В поезде Карпова положили в офицерский вагон. Рядом с ним на железной койке с пружинным матрацем лежал, закутавшись в коричневый халат, худощавый человек, давно не бритый, с жёлтым нездоровым цветом лица. Когда Карпова положили на свободную постель, раненый недружелюбно оглядел его, а потом с видимым отвращением отвернулся и лёг спиной к нему. Рыжий халат слез со спины, и сквозь рубашку стали видны худые торчащие лопатки. Поезд стоял долго. Сёстры разносили обед. Карпову, трое суток ничего не евшему, подали миску со щами и с мясом, и он с большим аппетитом начал их есть.
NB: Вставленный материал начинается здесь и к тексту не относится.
-- ==== Sys2Proof/Laws/Table.lean ====
section
/-!
SUPPORT. The laws of sparse tables: what a table reads as after an entry is put, removed or set, and that the canonical form is kept.
-/
namespace Sys2Proof

variable {α : Type}

@[simp] theorem Table.get_nil (d : α) (n : Nat) : Table.get d [] n = d := rfl

/-- A table reads, after a put, as before but at the number put. -/
theorem Table.get_put (d : α) (t : Table α) (n : Nat) (x : α) (m : Nat) :
    Table.get d (Table.put t n x) m = if m = n then x else Table.get d t m := by
  induction t with
  | nil => simp [Table.put, Table.get]
  | cons e r ih =>
    obtain ⟨k, v⟩ := e
    simp only [Table.put]
    split_ifs <;> simp only [Table.get, ih] <;> split_ifs <;> first | rfl | omega

@[simp] theorem Table.get_put_self (d : α) (t : Table α) (n : Nat) (x : α) : Table.get d (Table.put t n x) n = x := by
  simp [Table.get_put]

theorem Table.get_put_ne (d : α) (t : Table α) {n m : Nat} (x : α) (h : m ≠ n) :
    Table.get d (Table.put t n x) m = Table.get d t m := by
  simp [Table.get_put, h]

/-- The later of two puts of one number is the one that stays. -/
@[simp] theorem Table.put_put (t : Table α) (n : Nat) (x y : α) : Table.put (Table.put t n x) n y = Table.put t n y := by
  induction t with
  | nil => simp [Table.put]
  | cons e r ih =>
    obtain ⟨k, v⟩ := e
    simp only [Table.put]
    split_ifs <;> simp [Table.put, *]

/-- A put seen through `map`, where the map leaves the numbers. -/
theorem Table.map_put {β : Type} (f : α → β) (t : Table α) (n : Nat) (x : α) :
    (Table.put t n x).map (fun e => (e.1, f e.2)) = Table.put (t.map fun e => (e.1, f e.2)) n (f x) := by
  induction t with
  | nil => simp [Table.put]
  | cons e r ih =>
    obtain ⟨k, v⟩ := e
    simp only [Table.put, List.map_cons]
    split_ifs <;> simp [ih]

@[simp] theorem Table.find_nil (n : Nat) : Table.find ([] : Table α) n = none := rfl

/-- What `find` answers after a put. -/
theorem Table.find_put (t : Table α) (n : Nat) (x : α) (m : Nat) :
    Table.find (Table.put t n x) m = if m = n then some x else Table.find t m := by
  have h := Table.map_put some t n x
  simp only [Table.find]
  rw [show (List.map (fun (x : Nat × α) => match x with | (k, v) => (k, some v)) (Table.put t n x)) =
    List.map (fun e => (e.1, some e.2)) (Table.put t n x) from rfl, h, Table.get_put]

@[simp] theorem Table.find_put_self (t : Table α) (n : Nat) (x : α) : Table.find (Table.put t n x) n = some x := by
  simp [Table.find_put]

/-! ## The canonical form -/

section
variable [DecidableEq α] (d : α)

/-- A table whose numbers all lie at or above a bound reads its default below it. -/
theorem Table.get_below {lo : Nat} {t : Table α} (h : Table.wfFrom d lo t = true) {n : Nat} (hn : n < lo) :
    Table.get d t n = d := by
  cases t with
  | nil => rfl
  | cons e r =>
    obtain ⟨k, v⟩ := e
    simp only [Table.wfFrom, Bool.and_eq_true, decide_eq_true_eq] at h
    simp only [Table.get]
    rw [if_neg (by omega), if_pos (by omega)]

/-- A lower bound of a canonical table may be lowered. -/
theorem Table.wfFrom_mono {lo lo' : Nat} {t : Table α} (hle : lo' ≤ lo) (h : Table.wfFrom d lo t = true) :
    Table.wfFrom d lo' t = true := by
  cases t with
  | nil => rfl
  | cons e r =>
    obtain ⟨k, v⟩ := e
    simp only [Table.wfFrom, Bool.and_eq_true, decide_eq_true_eq] at h ⊢
    exact ⟨⟨by omega, h.1.2⟩, h.2⟩

theorem Table.put_wfFrom {lo : Nat} {t : Table α} {n : Nat} {x : α} (h : Table.wfFrom d lo t = true) (hn : lo ≤ n)
    (hx : x ≠ d) : Table.wfFrom d lo (Table.put t n x) = true := by
  induction t generalizing lo with
  | nil => simp [Table.put, Table.wfFrom, hn, hx]
  | cons e r ih =>
    obtain ⟨k, v⟩ := e
    simp only [Table.wfFrom, Bool.and_eq_true, decide_eq_true_eq] at h
    simp only [Table.put]
    split_ifs with h1 h2
    · subst h1; simp [Table.wfFrom, hn, hx, h.2]
    · simp only [Table.wfFrom, Bool.and_eq_true, decide_eq_true_eq]
      exact ⟨⟨hn, hx⟩, ⟨by omega, h.1.2⟩, h.2⟩
    · simp only [Table.wfFrom, Bool.and_eq_true, decide_eq_true_eq]
      exact ⟨h.1, ih h.2 (by omega)⟩

theorem Table.del_wfFrom {lo : Nat} {t : Table α} {n : Nat} (h : Table.wfFrom d lo t = true) :
    Table.wfFrom d lo (Table.del t n) = true := by
  induction t generalizing lo with
  | nil => rfl
  | cons e r ih =>
    obtain ⟨k, v⟩ := e
    simp only [Table.del]
    have h' := h
    simp only [Table.wfFrom, Bool.and_eq_true, decide_eq_true_eq] at h'
    split_ifs
    · exact Table.wfFrom_mono d (by omega) h'.2
    · exact h
    · simp only [Table.wfFrom, Bool.and_eq_true, decide_eq_true_eq]
      exact ⟨h'.1, ih h'.2⟩

/-- Setting an entry keeps the canonical form. -/
theorem Table.set_wf {t : Table α} (h : Table.wf d t = true) (n : Nat) (x : α) : Table.wf d (Table.set d t n x) = true := by
  simp only [Table.set, Table.wf] at *
  split_ifs with hx
  · exact Table.del_wfFrom d h
  · exact Table.put_wfFrom d h (Nat.zero_le n) hx

/-- Dropping entries keeps the canonical form. -/
theorem Table.filter_wfFrom {lo : Nat} {t : Table α} (p : Nat × α → Bool) (h : Table.wfFrom d lo t = true) :
    Table.wfFrom d lo (List.filter p t) = true := by
  induction t generalizing lo with
  | nil => rfl
  | cons e r ih =>
    obtain ⟨k, v⟩ := e
    simp only [Table.wfFrom, Bool.and_eq_true, decide_eq_true_eq] at h
    cases hp : p (k, v)
    · rw [List.filter_cons_of_neg (by simp [hp])]
      exact Table.wfFrom_mono d (by omega) (ih h.2)
    · rw [List.filter_cons_of_pos hp]
      simp only [Table.wfFrom, Bool.and_eq_true, decide_eq_true_eq]
      exact ⟨h.1, ih h.2⟩

theorem Table.filter_wf {t : Table α} (p : Nat × α → Bool) (h : Table.wf d t = true) : Table.wf d (List.filter p t) = true :=
  Table.filter_wfFrom d p h

theorem Table.get_del {lo : Nat} {t : Table α} (h : Table.wfFrom d lo t = true) (n m : Nat) :
    Table.get d (Table.del t n) m = if m = n then d else Table.get d t m := by
  induction t generalizing lo with
  | nil => simp [Table.del]
  | cons e r ih =>
    obtain ⟨k, v⟩ := e
    simp only [Table.wfFrom, Bool.and_eq_true, decide_eq_true_eq] at h
    simp only [Table.del]
    split_ifs with h1 h2 h3 h4 h5
    · exact Table.get_below d h.2 (by omega)
    · simp only [Table.get]
      rw [if_neg (by omega)]
      split_ifs with h6
      · exact Table.get_below d h.2 (by omega)
      · rfl
    · simp only [Table.get]
      rw [if_neg (by omega), if_pos (by omega)]
    · rfl
    · simp only [Table.get, ih h.2, if_pos h5]
      rw [if_neg (by omega), if_neg (by omega)]
    · simp only [Table.get, ih h.2, if_neg h5]

/-- A canonical table reads, after a set, as before but at the number set. -/
theorem Table.get_set {t : Table α} (h : Table.wf d t = true) (n : Nat) (x : α) (m : Nat) :
    Table.get d (Table.set d t n x) m = if m = n then x else Table.get d t m := by
  simp only [Table.set]
  split_ifs with hx hm hm
  · rw [Table.get_del d h, if_pos hm, hx]
  · rw [Table.get_del d h, if_neg hm]
  · rw [Table.get_put, if_pos hm]
  · rw [Table.get_put, if_neg hm]

end

end Sys2Proof
end

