/-! ## A byte written -/

@[simp] theorem writeByte_now (s : State) (a : Nat) (b : Byte) : (writeByte s a b).now = s.now := rfl
@[simp] theorem writeByte_domCount (s : State) (a : Nat) (b : Byte) : (writeByte s a b).domCount = s.domCount := rfl
@[simp] theorem writeByte_aligned (s : State) (a : Nat) (b : Byte) : (writeByte s a b).aligned = s.aligned := rfl
@[simp] theorem writeByte_up (s : State) (a : Nat) (b : Byte) : (writeByte s a b).up = s.up := rfl
@[simp] theorem writeByte_poison (s : State) (a : Nat) (b : Byte) : (writeByte s a b).poison = s.poison := rfl
@[simp] theorem writeByte_lanes (s : State) (a : Nat) (b : Byte) : (writeByte s a b).lanes = s.lanes := rfl
@[simp] theorem writeByte_ports (s : State) (a : Nat) (b : Byte) : (writeByte s a b).ports = s.ports := rfl
@[simp] theorem writeByte_calendar (s : State) (a : Nat) (b : Byte) : (writeByte s a b).calendar = s.calendar := rfl
@[simp] theorem writeByte_bankErrs (s : State) (a : Nat) (b : Byte) : (writeByte s a b).bankErrs = s.bankErrs := rfl
@[simp] theorem writeByte_flaws (s : State) (a : Nat) (b : Byte) : (writeByte s a b).flaws = s.flaws := rfl
@[simp] theorem writeByte_badCounters (s : State) (a : Nat) (b : Byte) : (writeByte s a b).badCounters = s.badCounters := rfl
@[simp] theorem writeByte_minor (s : State) (a : Nat) (b : Byte) : (writeByte s a b).minor = s.minor := rfl
@[simp] theorem writeByte_major (s : State) (a : Nat) (b : Byte) : (writeByte s a b).major = s.major := rfl
@[simp] theorem writeByte_tree (s : State) (a : Nat) (b : Byte) : (writeByte s a b).tree = s.tree := rfl
@[simp] theorem writeByte_roSets (s : State) (a : Nat) (b : Byte) : (writeByte s a b).roSets = s.roSets := rfl
@[simp] theorem writeByte_reencrypt (s : State) (a : Nat) (b : Byte) : (writeByte s a b).reencrypt = s.reencrypt := rfl
@[simp] theorem writeByte_refreshPlan (s : State) (a : Nat) (b : Byte) : (writeByte s a b).refreshPlan = s.refreshPlan := rfl
@[simp] theorem writeByte_refreshHot (s : State) (a : Nat) (b : Byte) : (writeByte s a b).refreshHot = s.refreshHot := rfl
@[simp] theorem writeByte_takeover (s : State) (a : Nat) (b : Byte) : (writeByte s a b).takeover = s.takeover := rfl
@[simp] theorem writeByte_tsvErrs (s : State) (a : Nat) (b : Byte) : (writeByte s a b).tsvErrs = s.tsvErrs := rfl
@[simp] theorem writeByte_tsvFailed (s : State) (a : Nat) (b : Byte) : (writeByte s a b).tsvFailed = s.tsvFailed := rfl
@[simp] theorem writeByte_tsvSpared (s : State) (a : Nat) (b : Byte) : (writeByte s a b).tsvSpared = s.tsvSpared := rfl
@[simp] theorem writeByte_sweep (s : State) (a : Nat) (b : Byte) : (writeByte s a b).sweep = s.sweep := rfl
@[simp] theorem writeByte_onSpare (s : State) (a : Nat) (b : Byte) : (writeByte s a b).onSpare = s.onSpare := rfl
@[simp] theorem writeByte_setTable (s : State) (a : Nat) (b : Byte) : (writeByte s a b).setTable = s.setTable := rfl
@[simp] theorem writeByte_setApplied (s : State) (a : Nat) (b : Byte) : (writeByte s a b).setApplied = s.setApplied := rfl
@[simp] theorem writeByte_comSet (s : State) (a : Nat) (b : Byte) : (writeByte s a b).comSet = s.comSet := rfl
@[simp] theorem writeByte_comSetApplied (s : State) (a : Nat) (b : Byte) : (writeByte s a b).comSetApplied = s.comSetApplied := rfl
@[simp] theorem writeByte_funcs (s : State) (a : Nat) (b : Byte) : (writeByte s a b).funcs = s.funcs := rfl
@[simp] theorem writeByte_tcache (s : State) (a : Nat) (b : Byte) : (writeByte s a b).tcache = s.tcache := rfl
@[simp] theorem writeByte_shoots (s : State) (a : Nat) (b : Byte) : (writeByte s a b).shoots = s.shoots := rfl
@[simp] theorem writeByte_launches (s : State) (a : Nat) (b : Byte) : (writeByte s a b).launches = s.launches := rfl
@[simp] theorem writeByte_cores (s : State) (a : Nat) (b : Byte) : (writeByte s a b).cores = s.cores := rfl
@[simp] theorem writeByte_checkpoints (s : State) (a : Nat) (b : Byte) : (writeByte s a b).checkpoints = s.checkpoints := rfl
@[simp] theorem writeByte_accesses (s : State) (a : Nat) (b : Byte) : (writeByte s a b).accesses = s.accesses := rfl
@[simp] theorem writeByte_messages (s : State) (a : Nat) (b : Byte) : (writeByte s a b).messages = s.messages := rfl
@[simp] theorem writeByte_arrives (s : State) (a : Nat) (b : Byte) : (writeByte s a b).arrives = s.arrives := rfl
@[simp] theorem writeByte_proposals (s : State) (a : Nat) (b : Byte) : (writeByte s a b).proposals = s.proposals := rfl
@[simp] theorem writeByte_claimWords (s : State) (a : Nat) (b : Byte) : (writeByte s a b).claimWords = s.claimWords := rfl
@[simp] theorem writeByte_samples (s : State) (a : Nat) (b : Byte) : (writeByte s a b).samples = s.samples := rfl
@[simp] theorem writeByte_queues (s : State) (a : Nat) (b : Byte) : (writeByte s a b).queues = s.queues := rfl
@[simp] theorem writeByte_slots (s : State) (a : Nat) (b : Byte) : (writeByte s a b).slots = s.slots := rfl
@[simp] theorem writeByte_reserved (s : State) (a : Nat) (b : Byte) : (writeByte s a b).reserved = s.reserved := rfl
@[simp] theorem writeByte_ramps (s : State) (a : Nat) (b : Byte) : (writeByte s a b).ramps = s.ramps := rfl
@[simp] theorem writeByte_riseNow (s : State) (a : Nat) (b : Byte) : (writeByte s a b).riseNow = s.riseNow := rfl
@[simp] theorem writeByte_fallNow (s : State) (a : Nat) (b : Byte) : (writeByte s a b).fallNow = s.fallNow := rfl
@[simp] theorem writeByte_capNow (s : State) (a : Nat) (b : Byte) : (writeByte s a b).capNow = s.capNow := rfl
@[simp] theorem writeByte_hot (s : State) (a : Nat) (b : Byte) : (writeByte s a b).hot = s.hot := rfl
@[simp] theorem writeByte_govRise (s : State) (a : Nat) (b : Byte) : (writeByte s a b).govRise = s.govRise := rfl
@[simp] theorem writeByte_govFall (s : State) (a : Nat) (b : Byte) : (writeByte s a b).govFall = s.govFall := rfl
@[simp] theorem writeByte_govCap (s : State) (a : Nat) (b : Byte) : (writeByte s a b).govCap = s.govCap := rfl
@[simp] theorem writeByte_directory (s : State) (a : Nat) (b : Byte) : (writeByte s a b).directory = s.directory := rfl
@[simp] theorem writeByte_commonsReqs (s : State) (a : Nat) (b : Byte) : (writeByte s a b).commonsReqs = s.commonsReqs := rfl
@[simp] theorem writeByte_period (s : State) (a : Nat) (b : Byte) : (writeByte s a b).period = s.period := rfl
@[simp] theorem writeByte_hostFn (s : State) (a : Nat) (b : Byte) : (writeByte s a b).hostFn = s.hostFn := rfl
@[simp] theorem writeByte_hostVal (s : State) (a : Nat) (b : Byte) : (writeByte s a b).hostVal = s.hostVal := rfl
@[simp] theorem writeByte_cmd (s : State) (a : Nat) (b : Byte) : (writeByte s a b).cmd = s.cmd := rfl
@[simp] theorem writeByte_operands (s : State) (a : Nat) (b : Byte) : (writeByte s a b).operands = s.operands := rfl
@[simp] theorem writeByte_cmdst (s : State) (a : Nat) (b : Byte) : (writeByte s a b).cmdst = s.cmdst := rfl
@[simp] theorem writeByte_cmdLeft (s : State) (a : Nat) (b : Byte) : (writeByte s a b).cmdLeft = s.cmdLeft := rfl
@[simp] theorem writeByte_devnum (s : State) (a : Nat) (b : Byte) : (writeByte s a b).devnum = s.devnum := rfl
@[simp] theorem writeByte_lschedAt (s : State) (a : Nat) (b : Byte) : (writeByte s a b).lschedAt = s.lschedAt := rfl
@[simp] theorem writeByte_exports (s : State) (a : Nat) (b : Byte) : (writeByte s a b).exports = s.exports := rfl
@[simp] theorem writeByte_routes (s : State) (a : Nat) (b : Byte) : (writeByte s a b).routes = s.routes := rfl
@[simp] theorem writeByte_lsched (s : State) (a : Nat) (b : Byte) : (writeByte s a b).lsched = s.lsched := rfl
@[simp] theorem writeByte_lschedNow (s : State) (a : Nat) (b : Byte) : (writeByte s a b).lschedNow = s.lschedNow := rfl
@[simp] theorem writeByte_links (s : State) (a : Nat) (b : Byte) : (writeByte s a b).links = s.links := rfl
@[simp] theorem writeByte_ctlIn (s : State) (a : Nat) (b : Byte) : (writeByte s a b).ctlIn = s.ctlIn := rfl
@[simp] theorem writeByte_pktIn (s : State) (a : Nat) (b : Byte) : (writeByte s a b).pktIn = s.pktIn := rfl
@[simp] theorem writeByte_remotes (s : State) (a : Nat) (b : Byte) : (writeByte s a b).remotes = s.remotes := rfl
@[simp] theorem writeByte_atomReplies (s : State) (a : Nat) (b : Byte) : (writeByte s a b).atomReplies = s.atomReplies := rfl
@[simp] theorem writeByte_hrBase (s : State) (a : Nat) (b : Byte) : (writeByte s a b).hrBase = s.hrBase := rfl
@[simp] theorem writeByte_hrHead (s : State) (a : Nat) (b : Byte) : (writeByte s a b).hrHead = s.hrHead := rfl
@[simp] theorem writeByte_hrTail (s : State) (a : Nat) (b : Byte) : (writeByte s a b).hrTail = s.hrTail := rfl
@[simp] theorem writeByte_hrLost (s : State) (a : Nat) (b : Byte) : (writeByte s a b).hrLost = s.hrLost := rfl
@[simp] theorem writeByte_hrHeld (s : State) (a : Nat) (b : Byte) : (writeByte s a b).hrHeld = s.hrHeld := rfl
@[simp] theorem writeByte_hrCounts (s : State) (a : Nat) (b : Byte) : (writeByte s a b).hrCounts = s.hrCounts := rfl
@[simp] theorem writeByte_hrLog (s : State) (a : Nat) (b : Byte) : (writeByte s a b).hrLog = s.hrLog := rfl
@[simp] theorem writeByte_dumpBase (s : State) (a : Nat) (b : Byte) : (writeByte s a b).dumpBase = s.dumpBase := rfl
@[simp] theorem writeByte_dumpSize (s : State) (a : Nat) (b : Byte) : (writeByte s a b).dumpSize = s.dumpSize := rfl
@[simp] theorem writeByte_fused (s : State) (a : Nat) (b : Byte) : (writeByte s a b).fused = s.fused := rfl
@[simp] theorem writeByte_spareDue (s : State) (a : Nat) (b : Byte) : (writeByte s a b).spareDue = s.spareDue := rfl
@[simp] theorem writeByte_bankBusy (s : State) (a : Nat) (b : Byte) : (writeByte s a b).bankBusy = s.bankBusy := rfl
@[simp] theorem writeByte_outOfService (s : State) (a : Nat) (b : Byte) : (writeByte s a b).outOfService = s.outOfService := rfl
@[simp] theorem writeByte_coresLost (s : State) (a : Nat) (b : Byte) : (writeByte s a b).coresLost = s.coresLost := rfl
@[simp] theorem writeByte_rollTimes (s : State) (a : Nat) (b : Byte) : (writeByte s a b).rollTimes = s.rollTimes := rfl
@[simp] theorem writeByte_shepFailed (s : State) (a : Nat) (b : Byte) : (writeByte s a b).shepFailed = s.shepFailed := rfl
@[simp] theorem writeByte_shepDead (s : State) (a : Nat) (b : Byte) : (writeByte s a b).shepDead = s.shepDead := rfl
@[simp] theorem writeByte_dieLink (s : State) (a : Nat) (b : Byte) : (writeByte s a b).dieLink = s.dieLink := rfl
@[simp] theorem writeByte_staged (s : State) (a : Nat) (b : Byte) : (writeByte s a b).staged = s.staged := rfl
@[simp] theorem writeByte_running (s : State) (a : Nat) (b : Byte) : (writeByte s a b).running = s.running := rfl
@[simp] theorem writeByte_fusedMin (s : State) (a : Nat) (b : Byte) : (writeByte s a b).fusedMin = s.fusedMin := rfl
@[simp] theorem writeByte_attestations (s : State) (a : Nat) (b : Byte) : (writeByte s a b).attestations = s.attestations := rfl
@[simp] theorem writeByte_lastRec (s : State) (a : Nat) (b : Byte) : (writeByte s a b).lastRec = s.lastRec := rfl
@[simp] theorem writeByte_sysKey (s : State) (a : Nat) (b : Byte) : (writeByte s a b).sysKey = s.sysKey := rfl
@[simp] theorem writeByte_mgmtFailed (s : State) (a : Nat) (b : Byte) : (writeByte s a b).mgmtFailed = s.mgmtFailed := rfl
@[simp] theorem writeByte_chain (s : State) (a : Nat) (b : Byte) : (writeByte s a b).chain = s.chain := rfl
@[simp] theorem writeByte_ats (s : State) (a : Nat) (b : Byte) : (writeByte s a b).ats = s.ats := rfl
@[simp] theorem writeByte_hostReply (s : State) (a : Nat) (b : Byte) : (writeByte s a b).hostReply = s.hostReply := rfl
@[simp] theorem writeByte_msix (s : State) (a : Nat) (b : Byte) : (writeByte s a b).msix = s.msix := rfl
@[simp] theorem writeByte_agenda (s : State) (a : Nat) (b : Byte) : (writeByte s a b).agenda = s.agenda := rfl
@[simp] theorem writeByte_micro (s : State) (a : Nat) (b : Byte) : (writeByte s a b).micro = s.micro := rfl
@[simp] theorem writeByte_cur (s : State) (a : Nat) (b : Byte) : (writeByte s a b).cur = s.cur := rfl
@[simp] theorem writeByte_issuing (s : State) (a : Nat) (b : Byte) : (writeByte s a b).issuing = s.issuing := rfl
@[simp] theorem writeByte_told (s : State) (a : Nat) (b : Byte) : (writeByte s a b).told = s.told := rfl
@[simp] theorem writeByte_fresh (s : State) (a : Nat) (b : Byte) : (writeByte s a b).fresh = s.fresh := rfl
@[simp] theorem writeByte_nextId (s : State) (a : Nat) (b : Byte) : (writeByte s a b).nextId = s.nextId := rfl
Грудь болела, временами было тяжело дышать, но в остальном его здоровье было прекрасно. Карпов был полон бодрости, и ему опять хотелось подробно рассказать про Железницкий бой и про своё в нём участие.

— Сестра, а мне? — поворачиваясь на койке, хрипло сказал его сосед.

— Вам, Верцинский, нельзя, — сказала сестра, — вы же знаете. Я вам тёплого молока принесу.

— Всё нельзя и нельзя, — ворчливо сказал Верцинский. — Вы скажите мне — буду я жить или нет?

IV

Лазарет, в который отвезли Карпова, был особый. Он находился под непосредственным наблюдением Императрицы Александры Фёдоровны, и в уходе за ранеными принимали участие она и её дочери, великие княжны Ольга и Татьяна. Императрица не только наблюдала за уходом, но иногда ухаживала за ранеными сама, делала перевязки и помогала при операциях. В лазарете было запрещено называть её «Ваше Императорское Величество», но требовали, чтобы её называли просто — «старшая сестра». Княжон тоже называли — «сестра Ольга», «сестра Татьяна».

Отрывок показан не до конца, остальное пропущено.